Dot plot projections for the target Fed funds rate, in addition to the median inflation forecast provided by FOMC officials, could come under scrutiny in particular. Gold prices might react positively if there is a noteworthy upgrade to core PCE inflation, but this could be offset if the central bank brings forward its next projected rate hike as the latter would likely boost real yields and the US Dollar. Fed Chair Jerome Powell will also spearhead a press conference shortly following the statement release.
Powell might toe the line laid out during his last speech earlier this month, which basically highlighted how the Fed is comfortable with Treasury yields rising as it broadly underpins better outlook for the US economy. Echoing this message could ignite another selloff across bonds and precious metals. On the other hand, if Fed Chair Powell changes his tune and signals appetite for pushing asset purchases further down the curve to keep a lid on long-term borrowing costs, this would likely provide a much-needed fundamental catalyst to reinvigorate gold bulls.
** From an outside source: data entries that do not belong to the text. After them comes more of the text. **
/-- One entry of the thermal-cycle journal (18 R417). -/
structure JournalEntry where
  sequence : Nat
  half10k : Nat
  half30k : Nat
  ext0 : BitVec 16
  ext1 : BitVec 16
deriving DecidableEq, Repr

/-- The floor plan and the configuration flash. -/
structure Fpt where
  /-- the table in force, none before one is selected [6552 bytes; 02 R30, R31; none] -/
  table : Option FptTable
  /-- FPT_GENERATION reads the table's generation: it is published [1; 02 R53, 05 R125; false] -/
  published : Bool
  /-- FPT_STATUS.CHANGED [1; 02 R53; 0] -/
  changed : Bool
  /-- FPT_STATUS.PERSIST_FAIL [1; 02 R53; 0] -/
  persistFail : Bool
  /-- FPT_STATUS.PERSIST_PENDING [1; 02 R53; 0] -/
  persistPending : Bool
  /-- FPT_STATUS.UPDATING [1; 02 R53; 0] -/
  updating : Bool
  /-- flash copy A, none when invalid [8 KiB; 03 R86; the table of manufacture, DESIGN CHOICE 5] -/
  flashA : Option FptTable
  /-- flash copy B [8 KiB; 03 R86; the table of manufacture, DESIGN CHOICE 5] -/
  flashB : Option FptTable
  /-- the write of step 4 of R49 is due [1; 02 R49, R51; false] -/
  persistDue : Bool
  /-- copy B was selected at start [1; 02 R29; false] -/
  selectedB : Bool
  /-- changes that wait for their publication, in order of R50 [list; 02 R50; none] -/
  waiting : List FptChange
  /-- saved training record A [64 KiB; 05 R118; none, DESIGN CHOICE 5] -/
  trainA : Option TrainRec
  /-- saved training record B [64 KiB; 05 R118; none, DESIGN CHOICE 5] -/
  trainB : Option TrainRec
  /-- the training record whose settings this start reuses, true is B, none while every item trains in full [2; 05 R119; none] -/
  trainUsed : Option Bool
  /-- this start trained an item in full, and its record is not yet written [record; 05 R121; none] -/
  trainDue : Option TrainRec
  /-- the journal's slots [64 KiB; 18 R417; none valid, DESIGN CHOICE 5] -/
  journal : SMap JournalEntry
  /-- the next slot to write [11; 18 R417; 0] -/
  journalNext : Nat
deriving DecidableEq, Repr

/-! ## PCIe (03) -/

/-- One PCIe function: MSI-X and bus mastering. -/
structure PcieFn where
  /-- Bus Master Enable [1; 03 R467; 0, PRESUMED 6] -/
  busMaster : Bool
  /-- MSI-X Enable [1; 03 R76; 0, PRESUMED 6] -/
  msixEnable : Bool
  /-- MSI-X Function Mask [1; 03 R76; 0, PRESUMED 6] -/
  functionMask : Bool
  /-- vectors whose mask bit is clear [72 or 68; 03 R75; none, PRESUMED 6] -/
  unmasked : List Nat
  /-- vectors whose pending bit is set [72 or 68; 03 R76; none] -/
  pending : List Nat
  /-- size of BAR2 in bytes [64; 03 R74; 256 MiB] -/
  bar2Size : Nat
  /-- MSI-X table bytes as written by the host [32 KiB; 03 R73; 0, PRESUMED 6] -/
  table : Ram
  /-- power state D3hot, else D0 [1; 03 R69; D0, PRESUMED 6] -/
  d3hot : Bool
  /-- Max Payload Size in bytes, 128 to 512 [10; 03 R69; 128, PRESUMED 6] -/
  maxPayload : Nat
  /-- Max Read Request Size in bytes, up to 4096 [13; 03 R69; 512, PRESUMED 6] -/
  maxReadReq : Nat
  /-- AER mask registers, of uncorrectable and of correctable errors [32 each; 03 R69; 0, PRESUMED 6] -/
  aerUncMask : BitVec 32
  aerCorMask : BitVec 32
deriving DecidableEq, Repr

/-- What the last configuration request was answered with (05 R122). -/
inductive CfgReply where | none | linkDown | retry | completion | absent
deriving DecidableEq, Repr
Gold price action might also gyrate in response to Fed guidance on supplementary leverage ratio requirements for banks. The Fed enabled US banks to expand their balance sheets by temporarily excluding US Treasuries and deposits held with Federal Reserve banks from capital adequacy calculations, which broadly increased SLRs. Signaling a walk-back from this temporary relaxation in capital requirements could hurt demand for US Treasuries, and in turn, push yields higher and gold lower.